● **Exercise**: Determine how many lines in the records include "strictly". Write the number and nothing more.

● **Task input**:
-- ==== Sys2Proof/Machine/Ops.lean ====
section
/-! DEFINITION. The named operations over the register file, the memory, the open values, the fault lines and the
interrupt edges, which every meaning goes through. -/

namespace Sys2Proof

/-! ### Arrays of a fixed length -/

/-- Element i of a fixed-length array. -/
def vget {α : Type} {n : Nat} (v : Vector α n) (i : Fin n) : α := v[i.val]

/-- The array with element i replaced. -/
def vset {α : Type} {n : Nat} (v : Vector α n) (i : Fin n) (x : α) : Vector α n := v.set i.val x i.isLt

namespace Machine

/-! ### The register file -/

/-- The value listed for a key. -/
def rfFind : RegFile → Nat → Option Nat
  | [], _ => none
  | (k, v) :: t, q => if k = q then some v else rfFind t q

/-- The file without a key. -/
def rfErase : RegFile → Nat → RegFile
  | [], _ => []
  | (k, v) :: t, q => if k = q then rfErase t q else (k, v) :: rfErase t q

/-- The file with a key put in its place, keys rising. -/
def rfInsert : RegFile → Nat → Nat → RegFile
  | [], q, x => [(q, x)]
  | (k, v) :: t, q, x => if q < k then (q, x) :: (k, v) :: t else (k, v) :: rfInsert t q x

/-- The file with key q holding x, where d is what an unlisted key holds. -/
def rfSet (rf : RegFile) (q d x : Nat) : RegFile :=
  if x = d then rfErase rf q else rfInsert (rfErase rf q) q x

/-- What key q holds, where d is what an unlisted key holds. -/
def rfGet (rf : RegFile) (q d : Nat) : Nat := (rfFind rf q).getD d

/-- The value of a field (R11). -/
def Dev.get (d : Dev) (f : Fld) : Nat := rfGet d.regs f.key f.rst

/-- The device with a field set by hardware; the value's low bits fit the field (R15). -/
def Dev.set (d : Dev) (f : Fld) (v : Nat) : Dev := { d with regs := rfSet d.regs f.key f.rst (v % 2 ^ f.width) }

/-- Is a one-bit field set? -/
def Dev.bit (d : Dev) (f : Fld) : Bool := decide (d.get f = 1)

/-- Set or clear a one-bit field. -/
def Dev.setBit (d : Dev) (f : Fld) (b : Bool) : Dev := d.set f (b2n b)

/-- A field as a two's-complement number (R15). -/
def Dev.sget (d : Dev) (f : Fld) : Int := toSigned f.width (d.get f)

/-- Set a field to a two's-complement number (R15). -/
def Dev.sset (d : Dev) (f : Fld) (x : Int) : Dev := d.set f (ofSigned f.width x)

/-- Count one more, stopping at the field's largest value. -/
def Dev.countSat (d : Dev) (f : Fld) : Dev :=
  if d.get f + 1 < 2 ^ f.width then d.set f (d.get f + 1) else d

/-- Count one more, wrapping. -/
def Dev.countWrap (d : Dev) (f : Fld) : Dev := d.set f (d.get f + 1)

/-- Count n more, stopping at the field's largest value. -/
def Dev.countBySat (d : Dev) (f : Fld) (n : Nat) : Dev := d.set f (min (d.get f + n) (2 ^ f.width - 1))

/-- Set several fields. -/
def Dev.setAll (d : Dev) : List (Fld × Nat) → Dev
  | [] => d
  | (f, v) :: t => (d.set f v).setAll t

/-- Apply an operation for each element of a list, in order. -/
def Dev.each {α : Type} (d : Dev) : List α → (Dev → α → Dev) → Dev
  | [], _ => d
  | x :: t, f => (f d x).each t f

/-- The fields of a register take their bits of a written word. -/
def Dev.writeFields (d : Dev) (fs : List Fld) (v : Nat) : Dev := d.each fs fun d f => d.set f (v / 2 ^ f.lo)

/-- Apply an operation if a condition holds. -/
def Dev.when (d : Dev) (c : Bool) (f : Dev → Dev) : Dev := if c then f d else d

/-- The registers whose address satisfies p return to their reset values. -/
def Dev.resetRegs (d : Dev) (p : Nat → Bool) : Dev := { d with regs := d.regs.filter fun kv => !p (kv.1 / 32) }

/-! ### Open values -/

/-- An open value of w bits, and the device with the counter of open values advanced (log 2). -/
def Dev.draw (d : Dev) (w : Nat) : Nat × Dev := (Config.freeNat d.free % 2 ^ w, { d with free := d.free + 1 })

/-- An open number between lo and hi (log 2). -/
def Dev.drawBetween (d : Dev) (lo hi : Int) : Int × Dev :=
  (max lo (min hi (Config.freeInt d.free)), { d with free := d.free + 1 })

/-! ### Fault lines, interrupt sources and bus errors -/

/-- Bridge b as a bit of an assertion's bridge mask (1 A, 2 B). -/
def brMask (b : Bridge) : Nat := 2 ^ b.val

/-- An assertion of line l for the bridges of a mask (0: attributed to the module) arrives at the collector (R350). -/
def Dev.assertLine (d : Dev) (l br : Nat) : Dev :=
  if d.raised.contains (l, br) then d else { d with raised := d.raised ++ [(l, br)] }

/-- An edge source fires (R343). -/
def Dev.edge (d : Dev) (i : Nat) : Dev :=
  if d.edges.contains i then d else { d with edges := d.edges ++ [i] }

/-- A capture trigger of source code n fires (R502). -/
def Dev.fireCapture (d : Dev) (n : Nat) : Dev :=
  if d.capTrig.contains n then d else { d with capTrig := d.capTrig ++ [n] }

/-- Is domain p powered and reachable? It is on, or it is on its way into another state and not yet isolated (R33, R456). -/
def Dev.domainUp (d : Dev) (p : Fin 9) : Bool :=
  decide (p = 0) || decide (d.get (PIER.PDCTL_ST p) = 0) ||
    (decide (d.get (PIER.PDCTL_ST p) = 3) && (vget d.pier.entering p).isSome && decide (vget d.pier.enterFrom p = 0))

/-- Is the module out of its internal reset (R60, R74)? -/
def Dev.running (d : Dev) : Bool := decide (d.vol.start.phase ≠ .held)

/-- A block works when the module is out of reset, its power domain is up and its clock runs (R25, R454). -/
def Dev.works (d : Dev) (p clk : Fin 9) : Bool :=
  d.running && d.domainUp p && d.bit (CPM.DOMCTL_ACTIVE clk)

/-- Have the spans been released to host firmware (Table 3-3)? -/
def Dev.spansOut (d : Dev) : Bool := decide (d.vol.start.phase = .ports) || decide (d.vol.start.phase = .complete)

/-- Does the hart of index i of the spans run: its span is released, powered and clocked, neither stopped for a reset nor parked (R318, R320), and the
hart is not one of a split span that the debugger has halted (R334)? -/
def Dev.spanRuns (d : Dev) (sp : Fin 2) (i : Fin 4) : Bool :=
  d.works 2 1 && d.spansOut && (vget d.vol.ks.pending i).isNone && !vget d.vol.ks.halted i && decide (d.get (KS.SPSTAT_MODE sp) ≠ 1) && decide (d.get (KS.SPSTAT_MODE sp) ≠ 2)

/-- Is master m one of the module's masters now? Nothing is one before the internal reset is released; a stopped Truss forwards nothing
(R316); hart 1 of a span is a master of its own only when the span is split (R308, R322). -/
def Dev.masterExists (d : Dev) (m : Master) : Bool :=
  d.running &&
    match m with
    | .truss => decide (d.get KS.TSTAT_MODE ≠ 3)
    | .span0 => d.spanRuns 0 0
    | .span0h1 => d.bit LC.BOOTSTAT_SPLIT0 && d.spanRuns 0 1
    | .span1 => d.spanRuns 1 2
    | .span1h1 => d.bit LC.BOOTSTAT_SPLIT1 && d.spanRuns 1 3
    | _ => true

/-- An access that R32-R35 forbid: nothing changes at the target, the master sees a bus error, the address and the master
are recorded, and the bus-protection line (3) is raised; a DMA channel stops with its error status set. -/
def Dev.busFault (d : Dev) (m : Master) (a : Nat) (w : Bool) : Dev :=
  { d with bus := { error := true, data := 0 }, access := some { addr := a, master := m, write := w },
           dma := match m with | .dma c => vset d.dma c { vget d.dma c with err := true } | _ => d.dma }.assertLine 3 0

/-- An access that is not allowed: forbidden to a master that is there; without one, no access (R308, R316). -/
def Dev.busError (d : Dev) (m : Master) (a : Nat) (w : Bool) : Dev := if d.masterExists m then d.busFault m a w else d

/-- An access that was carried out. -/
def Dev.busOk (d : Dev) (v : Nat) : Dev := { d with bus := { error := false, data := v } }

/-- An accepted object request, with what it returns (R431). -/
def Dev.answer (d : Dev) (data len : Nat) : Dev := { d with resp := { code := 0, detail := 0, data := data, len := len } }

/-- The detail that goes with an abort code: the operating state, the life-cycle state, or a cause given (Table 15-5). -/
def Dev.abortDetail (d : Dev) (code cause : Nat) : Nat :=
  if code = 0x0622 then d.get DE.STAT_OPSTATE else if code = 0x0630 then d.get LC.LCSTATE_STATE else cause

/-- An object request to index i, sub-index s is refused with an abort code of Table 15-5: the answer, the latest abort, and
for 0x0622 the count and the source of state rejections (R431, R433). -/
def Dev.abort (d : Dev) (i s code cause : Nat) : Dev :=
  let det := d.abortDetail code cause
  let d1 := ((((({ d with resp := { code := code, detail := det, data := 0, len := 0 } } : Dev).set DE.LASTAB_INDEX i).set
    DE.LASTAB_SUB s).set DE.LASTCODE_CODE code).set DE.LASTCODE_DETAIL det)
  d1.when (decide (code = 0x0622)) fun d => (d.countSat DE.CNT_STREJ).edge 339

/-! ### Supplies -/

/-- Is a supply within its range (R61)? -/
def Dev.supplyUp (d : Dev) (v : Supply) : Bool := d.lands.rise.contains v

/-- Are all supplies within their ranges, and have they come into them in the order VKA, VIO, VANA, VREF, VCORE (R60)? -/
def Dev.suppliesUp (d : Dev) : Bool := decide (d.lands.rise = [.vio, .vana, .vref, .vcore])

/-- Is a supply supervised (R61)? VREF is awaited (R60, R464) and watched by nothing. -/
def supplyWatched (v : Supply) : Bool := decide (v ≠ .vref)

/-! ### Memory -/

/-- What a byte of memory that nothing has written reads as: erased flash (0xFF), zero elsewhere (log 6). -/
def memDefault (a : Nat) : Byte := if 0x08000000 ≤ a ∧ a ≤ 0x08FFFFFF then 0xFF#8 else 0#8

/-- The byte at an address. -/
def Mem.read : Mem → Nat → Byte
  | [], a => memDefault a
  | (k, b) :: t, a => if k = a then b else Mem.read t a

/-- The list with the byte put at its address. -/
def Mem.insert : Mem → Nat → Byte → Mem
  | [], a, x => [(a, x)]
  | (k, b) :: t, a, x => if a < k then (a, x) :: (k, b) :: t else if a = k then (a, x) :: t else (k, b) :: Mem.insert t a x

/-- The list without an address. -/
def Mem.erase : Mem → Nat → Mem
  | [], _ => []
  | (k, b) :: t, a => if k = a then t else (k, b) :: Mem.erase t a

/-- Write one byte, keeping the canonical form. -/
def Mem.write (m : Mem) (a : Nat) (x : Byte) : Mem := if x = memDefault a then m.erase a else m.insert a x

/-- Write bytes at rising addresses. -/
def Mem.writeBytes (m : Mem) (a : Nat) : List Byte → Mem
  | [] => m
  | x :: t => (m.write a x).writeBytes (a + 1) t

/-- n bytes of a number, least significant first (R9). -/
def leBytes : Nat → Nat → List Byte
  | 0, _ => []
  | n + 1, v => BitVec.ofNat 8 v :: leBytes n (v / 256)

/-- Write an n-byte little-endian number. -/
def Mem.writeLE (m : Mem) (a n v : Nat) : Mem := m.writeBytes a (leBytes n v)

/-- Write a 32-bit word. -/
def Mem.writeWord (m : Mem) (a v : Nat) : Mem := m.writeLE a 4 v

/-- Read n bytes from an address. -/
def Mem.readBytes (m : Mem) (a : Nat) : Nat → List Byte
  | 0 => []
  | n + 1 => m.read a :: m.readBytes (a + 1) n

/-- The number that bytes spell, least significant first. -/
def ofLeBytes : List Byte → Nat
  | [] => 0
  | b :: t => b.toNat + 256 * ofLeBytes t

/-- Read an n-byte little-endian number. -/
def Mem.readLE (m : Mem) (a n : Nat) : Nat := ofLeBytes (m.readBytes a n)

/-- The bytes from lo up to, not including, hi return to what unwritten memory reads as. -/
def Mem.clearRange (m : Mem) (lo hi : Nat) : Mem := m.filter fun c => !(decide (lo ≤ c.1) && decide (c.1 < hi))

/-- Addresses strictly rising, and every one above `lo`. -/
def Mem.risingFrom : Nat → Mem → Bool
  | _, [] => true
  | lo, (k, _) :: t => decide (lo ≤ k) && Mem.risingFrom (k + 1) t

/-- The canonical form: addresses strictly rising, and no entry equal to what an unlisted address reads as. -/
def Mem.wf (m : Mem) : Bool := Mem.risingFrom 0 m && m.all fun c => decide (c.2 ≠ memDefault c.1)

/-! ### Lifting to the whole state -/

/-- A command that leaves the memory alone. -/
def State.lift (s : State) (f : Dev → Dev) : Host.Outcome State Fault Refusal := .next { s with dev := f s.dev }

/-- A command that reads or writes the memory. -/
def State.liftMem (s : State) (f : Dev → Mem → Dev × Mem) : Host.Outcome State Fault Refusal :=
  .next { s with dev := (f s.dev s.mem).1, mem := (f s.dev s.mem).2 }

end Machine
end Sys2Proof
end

● **Written answer**: 2